Line chart of Purchasing managers' index, below 50= a majority of businesses reporting a contraction showing UK services activity slowed in January

Yet James Smith, economist at ING, noted that a “more modest fall in the PMIs, relative to past Covid waves” hinted that “the cumulative hit to UK monthly GDP from Omicron will be less than 1 per cent”.

Dickens warned that the weak January reading would not dissuade the Bank of England’s Monetary Policy Committee from increasing interest rates at next week’s meeting, particularly in light of the persistent price pressure.

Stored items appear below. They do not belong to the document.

/-- A spare or slack VU being loaded from the restore area (R423, R424): logical index, physical VU, slack. -/
structure LoadVu where
  logical : Nat
  phys    : Nat
  slack   : Bool
  deriving DecidableEq, Repr

/-- A region at work (R198, R199, R420 to R425). -/
structure RegionS where
  /-- Block under way (line index div 256); its attempt is in VGn_STAT. -/
  block     : Nat
  /-- Partials and tables of the running attempt. -/
  partials  : List Partial
  tables    : List BlkTab
  /-- SEG_TILEt words in use, where not 0, by the block whose lines they move; newest block first (R216, R219). -/
  offs      : List (Nat × List (Nat × Word))
  loading   : Option LoadVu
  /-- Loads that wait behind it (R422). -/
  loadNext  : List LoadVu
  /-- Fallback code in force, and the one that takes effect at the next block (R424, R425). -/
  fallback  : Option Nat
  fallNext  : Option Nat
  /-- Only lines with even SLINE are processed in the block under way (R425). -/
  even      : Bool
  /-- Logical VUs of the region that are lost. -/
  gone      : List Nat
  /-- Stitched lines below this index have left the replay ring with the power of its banks (R399). -/
  ringFrom  : Nat
  deriving DecidableEq, Repr

/-- Retirement state of a physical VU (R421, R422). -/
structure PuS where
  pu     : Nat
  /-- Committed blocks until the window closes. -/
  window : Nat
  /-- Local-memory word of the last uncorrectable error and its block and attempt. -/
  ueAt   : Option (Nat × Nat × Nat)
  deriving DecidableEq, Repr

/-- VG state that no register shows. -/
structure VgS where
  /-- Stitched lines with their index, newest first: as far back as a replay ring of 288 even lines and the histories behind it reach (R14, R425). -/
  lines   : List (Nat × SDesc × Pix)
  /-- Index of the first line after the STRUCT was applied (R189). -/
  first   : Nat
  units   : List VuS
  regions : Vector RegionS 8
  /-- Sparse: physical VU and its retirement state. -/
  pus     : List PuS
  deriving DecidableEq, Repr

/-- A live object (R224). -/
structure Obj where
  id       : Nat
  acc      : Acc
  bank     : Bool
  /-- Tag, repeat index and master row of its first line. -/
  tag      : Tag
  rep      : Nat
  row      : Option Nat
  /-- Last-line runs of its partials in its last block. -/
  openRuns : List (Nat × Nat)
  /-- The last block with a partial of it, and the units of its partials there. -/
  lastBlk  : Nat
  lastVus  : List Nat
  /-- It has an open partial in that block. -/
  isOpen   : Bool
  cut      : Bool
  /-- RUNNING records posted, records posted at all, REJECT raised. -/
  running  : Nat
  posted   : Bool
  rejected : Bool
  lblOvf   : Bool
  noMaster : Bool
  prov     : Bool
  pixFlag  : Bool
  /-- SHORT_MASK and LONG_MASK over its lines. -/
  short    : Nat
  long     : Nat
  /-- Provisional blocks it touches. -/
  provBlks : List Nat
  /-- Its classification so far asks for a crop (R241). -/
  crop     : Bool
  deriving DecidableEq, Repr
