-- ==== Sys2Proof/Machine/Memory.lean ====
section
/-!
DEFINITION. DDR-4 contents as bytes (R318): a sparse list in one canonical form, addresses rising and no entry 0.
A byte nothing has written reads as 0 (assumption 2).
-/
namespace Sys2Proof.Machine

/-- A byte of the list. -/
def memGet : List Host.Cell → Nat → Byte
  | [], _ => 0
  | (a, b) :: rest, x => if a = x then b else memGet rest x

/-- Insert a byte in rising order. -/
def memInsert : List Host.Cell → Nat → Byte → List Host.Cell
  | [], x, v => [(x, v)]
  | (a, b) :: rest, x, v => if x < a then (x, v) :: (a, b) :: rest else (a, b) :: memInsert rest x v

/-- Write one byte; a byte written as 0 leaves the list. -/
def memSet (m : List Host.Cell) (x : Nat) (v : Byte) : List Host.Cell :=
  let m := m.filter (fun c => c.1 != x)
  if v = 0 then m else memInsert m x v

/-- Addresses rise and no entry reads as an unlisted byte. -/
def memWf (m : List Host.Cell) : Bool :=
  decide (m.Pairwise (fun x y => x.1 < y.1)) && m.all (fun c => c.2 != 0)

/-- Write a byte string from address `x` up. -/
def memSetAll (m : List Host.Cell) (x : Nat) : List Byte → List Host.Cell
  | [] => m
  | b :: bs => memSetAll (memSet m x b) (x + 1) bs

/-- `n` bytes from address `x` up. -/
def memRange (m : List Host.Cell) (x : Nat) : Nat → List Byte
  | 0 => []
  | n + 1 => memGet m x :: memRange m (x + 1) n

/-- Read DDR-4. -/
def State.memRead (s : State) (a n : Nat) : List Byte := memRange s.ddr a n

/-- Put bytes into DDR-4; a line written whole loses its POISON (R325). -/
def State.memPut (s : State) (a : Nat) (bs : List Byte) : State :=
  { s with
    ddr := memSetAll s.ddr a bs,
    poison := s.poison.filter (fun l => !(a ≤ 64 * l && 64 * l + 64 ≤ a + bs.length)) }

/-- Write DDR-4. While installed DDR-4 does not exist, the request is not executed (R318). -/
def State.memWrite (s : State) (a : Nat) (bs : List Byte) : State :=
  if !s.bit F.DMC_INSTALLED_VALID then s else s.memPut a bs

/-- The 64-byte lines a range touches (R325). -/
def lineRange (a n : Nat) : List Nat :=
  if n = 0 then [] else (List.range ((a + n - 1) / 64 - a / 64 + 1)).map (· + a / 64)

/-- Is a 64-byte line read with POISON: it holds it (R325), or installed DDR-4 does not exist (R318)? -/
def State.badLine (s : State) (l : Nat) : Bool := !s.bit F.DMC_INSTALLED_VALID || s.poison.contains l

/-- Does a range meet POISON (R318, R325)? -/
def State.poisoned (s : State) (a n : Nat) : Bool := (lineRange a n).any s.badLine

/-- Read DDR-4 with zeros for the poisoned lines (R364). -/
def State.memReadZ (s : State) (a n : Nat) : List Byte :=
  (List.range n).map (fun i => if s.badLine ((a + i) / 64) then 0 else memGet s.ddr (a + i))

/-- Read DDR-4 for a requester the spec gives no POISON rule: a poisoned line's bytes are free values (assumption 90). -/
def State.memReadFree (s : State) (a n : Nat) : List Byte :=
  (List.range n).map (fun i =>
    if s.badLine ((a + i) / 64) then BitVec.ofNat 8 (Config.freeWord (s.freeCtr + i)).toNat else memGet s.ddr (a + i))

end Sys2Proof.Machine
end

The PMI sub-index for input costs across the economy rose at its second-fastest pace since records began in 1998, after reaching a peak last November, reflecting higher energy costs and staff wages, according to the report.

The MPC “has little choice but to hike rates again in order to contain price pressures and anchor inflation expectations”, said Dickens.

Line chart of Purchasing managers' sub-indices, above 50= a majority of businesses reporting an expansion showing UK input prices rose at a near-record high

The survey showed that manufacturing was outperforming the services sector as the latter bore the brunt of a fresh wave of Covid-19 infections, which forced many people to self-isolate or avoid crowded places towards the end of last year.

“Consumer-facing businesses have been hit hard by Omicron”, while others “have remained encouragingly robust,” said Chris Williamson, chief business economist at IHS Markit.

In contrast to the decline in economic activity in January, a sustained rebound in the availability of materials led to the fastest rise in UK manufacturing output volumes since August.

Unlike the services sector, factories also reported a slowdown in input prices thanks to some easing of supply chain disruptions and a reduction in the cost of raw materials.

Businesses in both the manufacturing and services industries commented on capacity constraints and rising backlogs of work as a result of staff absences due to the pandemic, according to the report.

Some forward-looking indicators gave a more promising picture than the January output readings. Business expectations for the year ahead, for example, were their most upbeat since the summer, with respondents reporting that looser pandemic restrictions and strong projections for customer demand had helped to boost their confidence.

While the PMIs suggest that the UK economy is still suffering from a “hangover from the surge in Omicron cases”, said Adam Hoyes, economist at research firm Capital Economics, “we still think GDP will recovery fairly swiftly over the rest of Q1”.